-- Opening Marker --
-- ==== Sys2Proof/Certificates/Slice0/Obligations.lean ====
section
/-! DEFINITION. The statements about the machine, for the provers. Each docstring names the rule of spec/ it formalises;
where a clause rests on one of the spec's own decisions (D<n> of 92_eei_decisions.md) or on a log entry of this model,
it says so. A next state is written out whole, so that every field not named in it is unchanged: the equation is the
result, the completion and the frame at once. -/

open Sys2Proof Sys2Proof.Machine

/-! ## Reset and INIT -/

/-- 10_state.md R39, 70_reset_and_hazards.md R200, R201: the reset state is what INIT leaves at power-up. The values
are the spec's decision D6; that State.reset is this state, in the base configuration, is log 1 and log 4. -/
def Obligations.ResetIsInitAtPowerUp : Prop :=
  (∀ p : Params, exec .init (State.powerOn p) = .next (State.resetWith p) ∧
    (State.powerOn p).ds = none ∧
    (State.resetWith p).ds = some
      { bitCount := 0, lowBits := 0, highBits := 0, lastPulseTime := 0, decodedCode := 0, decodedWidth := .unknown } ∧
    (State.resetWith p).port.busy = false ∧ (State.resetWith p).tx = []) ∧
  core.reset = State.resetWith { validateParity := false, parity26 := false }

/-- 44_initialize.md R160, R162: INIT is accepted in every state; it writes the reset values (the spec's decision D6),
keeps `tx` and makes the encoder idle. That the INIT event also drops a pending POLL reply of the port level is log 8. -/
def Obligations.InitFromEveryState : Prop :=
  EncodedAs .init 0x0000000000000001 ∧
  ∀ s : State, exec .init s = .next { s with
    ds := some
      { bitCount := 0, lowBits := 0, highBits := 0, lastPulseTime := 0, decodedCode := 0, decodedWidth := .unknown }
    port := { s.port with emission := none, pollReply := none }
    result := .nothing }

/-- 10_state.md R40 (the spec's decision D7), 60_exceptions.md R175: before the first INIT every event but INIT is
refused, by the meaning and by the step. -/
def Obligations.OnlyInitRunsBeforeInit : Prop :=
  ∀ (i : Instr) (s : State), s.ds = none → i ≠ .init →
    exec i s = .refused .beforeInit ∧
    ∀ (now : Time) (rest : List Input), s.inputs = .event (encode i) now :: rest → step s = .refused .beforeInit

/-! ## Pulses -/

/-- 40_pulse.md R100, R106: PULSE_D0. The count is modulo 2^32 by the spec's decision D5, the order of the carry is its
decision D13. -/
def Obligations.PulseD0Step : Prop :=
  EncodedAs .pulseD0 0x0000000000000002 ∧ RefusedBeforeInit .pulseD0 ∧
  ∀ (s : State) (d : DecoderState), s.ds = some d → exec .pulseD0 s = .next { s with
    ds := some { d with
      bitCount := d.bitCount + 1
      highBits :=
        if 31 < (d.bitCount.toNat + 1) % 2 ^ 32 then
          BitVec.ofNat 32 (2 * d.highBits.toNat + (d.lowBits.getLsbD 31).toNat)
        else d.highBits
      lowBits := BitVec.ofNat 32 (2 * d.lowBits.toNat)
      lastPulseTime := s.now }
    result := .nothing }

/-- 40_pulse.md R101, R106: PULSE_D1; decisions as for PULSE_D0. -/
def Obligations.PulseD1Step : Prop :=
  EncodedAs .pulseD1 0x0000000000000003 ∧ RefusedBeforeInit .pulseD1 ∧
  ∀ (s : State) (d : DecoderState), s.ds = some d → exec .pulseD1 s = .next { s with
    ds := some { d with
      bitCount := d.bitCount + 1
      highBits :=
        if 31 < (d.bitCount.toNat + 1) % 2 ^ 32 then
          BitVec.ofNat 32 (2 * d.highBits.toNat + (d.lowBits.getLsbD 31).toNat)
        else d.highBits
      lowBits := BitVec.ofNat 32 (2 * d.lowBits.toNat) ||| 2
      lastPulseTime := s.now }
    result := .nothing }

/-- 40_pulse.md R102: from cleared accumulators, `n < 2^32` pulses leave the count `n` and, in the pair
`high_bits:low_bits`, twice the frame value modulo 2^64; nothing else but the time of the last pulse changes. -/
def Obligations.PulsesAccumulateTheFrameValue : Prop :=
  ∀ (s : State) (d : DecoderState) (ps : List (Bool × Time)),
    s.ds = some d → d.Cleared → ps.length < 2 ^ 32 →
    ∃ (t : State) (e : DecoderState), runEvents (pulseTrain ps) s = .next t ∧ t.ds = some e ∧
      e.bitCount.toNat = ps.length ∧
      e.lowBits.toNat = 2 * frameValue (ps.map Prod.fst) % 2 ^ 32 ∧
      e.highBits.toNat = frameValue (ps.map Prod.fst) / 2 ^ 31 % 2 ^ 32 ∧
      (e.highBits ++ e.lowBits).toNat = 2 * frameValue (ps.map Prod.fst) % 2 ^ 64 ∧
      e.lastPulseTime = (ps.map Prod.snd).getLastD d.lastPulseTime ∧
      e.decodedCode = d.decodedCode ∧ e.decodedWidth = d.decodedWidth ∧
      t.tx = s.tx ∧ t.port = s.port ∧ t.params = s.params

/-- 40_pulse.md R104 (the count wraps by the spec's decision D5): from `bit_count = 0xFFFFFFFF`, the pulse that wraps
the count and the next 31 carry nothing into `high_bits`. -/
def Obligations.CountWrapSkipsTheCarry : Prop :=
  ∀ (s : State) (d : DecoderState) (ps : List (Bool × Time)),
    s.ds = some d → d.bitCount = 0xFFFFFFFF → 1 ≤ ps.length → ps.length ≤ 32 →
    ∃ (t : State) (e : DecoderState), runEvents (pulseTrain ps) s = .next t ∧ t.ds = some e ∧
      e.bitCount.toNat = ps.length - 1 ∧ e.highBits = d.highBits

/-- 70_reset_and_hazards.md R213, 20_memory.md R56: two simultaneous pulses are both counted, in either order, and the
two newest bits come out in that order. -/
def Obligations.SimultaneousPulsesInEitherOrder : Prop :=
  ∀ (s : State) (d : DecoderState) (now : Time), s.ds = some d → d.WF →
    ∃ (t u : State) (e f : DecoderState),
      runEvents [⟨.pulseD0, now⟩, ⟨.pulseD1, now⟩] s = .next t ∧ t.ds = some e ∧
      runEvents [⟨.pulseD1, now⟩, ⟨.pulseD0, now⟩] s = .next u ∧ u.ds = some f ∧
      e.bitCount = d.bitCount + 2 ∧ f.bitCount = d.bitCount + 2 ∧
      e.lowBits.extractLsb' 1 2 = (0b01 : BitVec 2) ∧ f.lowBits.extractLsb' 1 2 = (0b10 : BitVec 2)

/-- 20_memory.md R55, R56, R57: whichever admitted interleaving of the two lines' pulses runs, no pulse is lost. -/
def Obligations.EveryInterleavingCountsEveryPulse : Prop :=
  ∀ (s : State) (d : DecoderState) (line0 line1 run : List TimedEvent),
    s.ds = some d → Admits line0 line1 [] run →
    ∃ (t : State) (e : DecoderState), runEvents run s = .next t ∧ t.ds = some e ∧
      e.bitCount = d.bitCount + BitVec.ofNat 32 (line0.length + line1.length)

/-! ## POLL -/

/-- 41_resolution.md R111, R112, R122: the silence test. At most 25 ms: `available` is false and nothing of the block is
written. More: every outcome clears the accumulators. The subtraction is modulo 2^32 by the spec's decision D4. -/
def Obligations.PollSilenceTest : Prop :=
  EncodedAs .poll 0x0000000000000004 ∧ RefusedBeforeInit .poll ∧
  ∀ (s : State) (d : DecoderState), s.ds = some d →
    (silence s.now d.lastPulseTime ≤ 25 → exec .poll s = .next { s with result := .available false }) ∧
    (25 < silence s.now d.lastPulseTime →
      ∃ (t : State) (e : DecoderState), exec .poll s = .next t ∧ t.ds = some e ∧ e.Cleared)

/-- 41_resolution.md R113: a 26-bit frame whose parity is not checked writes its 24 data bits, which stand in
`low_bits[25:2]`, zero-extended. That it is accepted with `VALIDATE_PARITY` true is the spec's decision D12 (log 15). -/
def Obligations.PollDecodes26 : Prop :=
  ∀ (s : State) (d : DecoderState), s.ds = some d → 25 < silence s.now d.lastPulseTime → d.bitCount = 26 →
    (s.params.validateParity = false ∨ s.params.parity26 = false) →
    exec .poll s = .next { s with
      ds := some { d with
        bitCount := 0, lowBits := 0, highBits := 0
        decodedCode := (d.lowBits.extractLsb' 2 24).setWidth 32
        decodedWidth := .w26 }
      result := .available true }

/-- 41_resolution.md R114: a 34-bit frame whose parity is not checked writes its 32 interior bits, the high 2 from
`high_bits[1:0]` and the low 30 from `low_bits[31:2]`. -/
def Obligations.PollDecodes34 : Prop :=
  ∀ (s : State) (d : DecoderState), s.ds = some d → 25 < silence s.now d.lastPulseTime → d.bitCount = 34 →
    s.params.validateParity = false →
    exec .poll s = .next { s with
      ds := some { d with
        bitCount := 0, lowBits := 0, highBits := 0
        decodedCode := d.highBits.extractLsb' 0 2 ++ d.lowBits.extractLsb' 2 30
        decodedWidth := .w34 }
      result := .available true }

/-- 41_resolution.md R118, R119: with both parity parameters true, a 26-bit frame is accepted exactly when its first 13
bits have even and its last 13 odd parity. Polarity and groups are the spec's decisions D9, D10 (log 11); that a 26-bit
frame is accepted at all where parity is validated is its decision D12 (log 15), and that a rejected one leaves
`last_pulse_time` alone its decision D16 (log 21). -/
def Obligations.PollChecksParity26 : Prop :=
  ∀ (s : State) (d : DecoderState), s.ds = some d → 25 < silence s.now d.lastPulseTime → d.bitCount = 26 →
    s.params.validateParity = true → s.params.parity26 = true →
    exec .poll s = .next
      (if popcount (d.lowBits.extractLsb' 14 13) % 2 = 0 ∧ popcount (d.lowBits.extractLsb' 1 13) % 2 = 1 then
        { s with
          ds := some { d with
            bitCount := 0, lowBits := 0, highBits := 0
            decodedCode := (d.lowBits.extractLsb' 2 24).setWidth 32
            decodedWidth := .w26 }
          result := .available true }
      else
        { s with
          ds := some { d with bitCount := 0, lowBits := 0, highBits := 0 }
          result := .available false })

/-- 41_resolution.md R117, R119: with parity validation, a 34-bit frame is accepted exactly when its first 17 bits have
even and its last 17 odd parity. Polarity and groups are the spec's decisions D9, D10 (log 11), and that a rejected
frame leaves `last_pulse_time` alone is its decision D16 (log 21). -/
def Obligations.PollChecksParity34 : Prop :=
  ∀ (s : State) (d : DecoderState), s.ds = some d → 25 < silence s.now d.lastPulseTime → d.bitCount = 34 →
    s.params.validateParity = true →
    exec .poll s = .next
      (if (popcount (d.highBits.extractLsb' 0 3) + popcount (d.lowBits.extractLsb' 18 14)) % 2 = 0 ∧
          popcount (d.lowBits.extractLsb' 1 17) % 2 = 1 then
        { s with
          ds := some { d with
            bitCount := 0, lowBits := 0, highBits := 0
            decodedCode := d.highBits.extractLsb' 0 2 ++ d.lowBits.extractLsb' 2 30
            decodedWidth := .w34 }
          result := .available true }
      else
        { s with
          ds := some { d with bitCount := 0, lowBits := 0, highBits := 0 }
          result := .available false })

/-- 41_resolution.md R115: every other count, 0 included, is noise: no credential update, and `last_pulse_time` is
advanced. -/
def Obligations.PollDiscardsNoise : Prop :=
  ∀ (s : State) (d : DecoderState), s.ds = some d → 25 < silence s.now d.lastPulseTime →
    d.bitCount ≠ 26 → d.bitCount ≠ 34 →
    exec .poll s = .next { s with
      ds := some { d with bitCount := 0, lowBits := 0, highBits := 0, lastPulseTime := s.now }
      result := .available false }

/-- 41_resolution.md R121: after a success, a POLL with no pulse in between is not available and keeps the credential,
whatever the time. -/
def Obligations.NoSecondAvailableForOneFrame : Prop :=
  ∀ (s t : State) (now : Time), exec .poll s = .next t → t.result = .available true →
    ∃ (u : State) (d e : DecoderState), exec .poll { t with now := now } = .next u ∧ u.result = .available false ∧
      t.ds = some d ∧ u.ds = some e ∧
      e.decodedCode = d.decodedCode ∧ e.decodedWidth = d.decodedWidth ∧ e.Cleared

/-- 60_exceptions.md R172, 00_scope.md R17 ("to detect single-bit errors"): where parity is validated and a 34-bit frame
is accepted, the same frame with any ONE of its 34 bits inverted is rejected, and the credential is kept. It does not
depend on the polarity of D9, but it rests on the groups of D10 (log 11), and that the rejection leaves
`last_pulse_time` alone is D16 (log 21). -/
def Obligations.SingleBitErrorsOf34AreRejected : Prop :=
  ∀ (s t : State) (d : DecoderState) (k : Nat),
    s.ds = some d → d.bitCount = 34 → s.params.validateParity = true → k < 34 →
    exec .poll s = .next t → t.result = .available true →
    exec .poll { s with ds := some (d.flipFrameBit k) } = .next { s with
      ds := some { d with bitCount := 0, lowBits := 0, highBits := 0 }
      result := .available false }

/-- 41_resolution.md R120, 30_encoding.md R73: a received 26-bit frame followed by more than 25 ms of silence yields its
24 interior bits, the first received the most significant (parity not checked, or the rule of D9, D10, log 11, met). That
the frame decodes with `VALIDATE_PARITY` true is the spec's decision D12 (log 15). -/
def Obligations.Received26BitFrameIsDecoded : Prop :=
  ∀ (s : State) (d : DecoderState) (ps : List (Bool × Time)) (last now : Time),
    s.ds = some d → d.Cleared → ps.length = 26 → (ps.map Prod.snd).getLast? = some last → 25 < silence now last →
    (s.params.validateParity = true → s.params.parity26 = true → w26ParityOk (ps.map Prod.fst) = true) →
    ∃ (t : State) (e : DecoderState),
      runEvents (pulseTrain ps ++ [⟨.poll, now⟩]) s = .next t ∧ t.result = .available true ∧ t.ds = some e ∧
      e.decodedCode.toNat = frameValue (interiorBits (ps.map Prod.fst)) ∧ e.decodedWidth = .w26 ∧ e.Cleared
-- Closing Marker --
— How to complete this task —
From the line holding "order, and the" to the line holding "runEvents [⟨.pulseD1, now⟩, ⟨.pulseD0, now⟩]", inclusive, restate each line above exactly as written.

— Solution to this task —
/-- 70_reset_and_hazards.md R213, 20_memory.md R56: two simultaneous pulses are both counted, in either order, and the
two newest bits come out in that order. -/
def Obligations.SimultaneousPulsesInEitherOrder : Prop :=
  ∀ (s : State) (d : DecoderState) (now : Time), s.ds = some d → d.WF →
    ∃ (t u : State) (e f : DecoderState),
      runEvents [⟨.pulseD0, now⟩, ⟨.pulseD1, now⟩] s = .next t ∧ t.ds = some e ∧
      runEvents [⟨.pulseD1, now⟩, ⟨.pulseD0, now⟩] s = .next u ∧ u.ds = some f ∧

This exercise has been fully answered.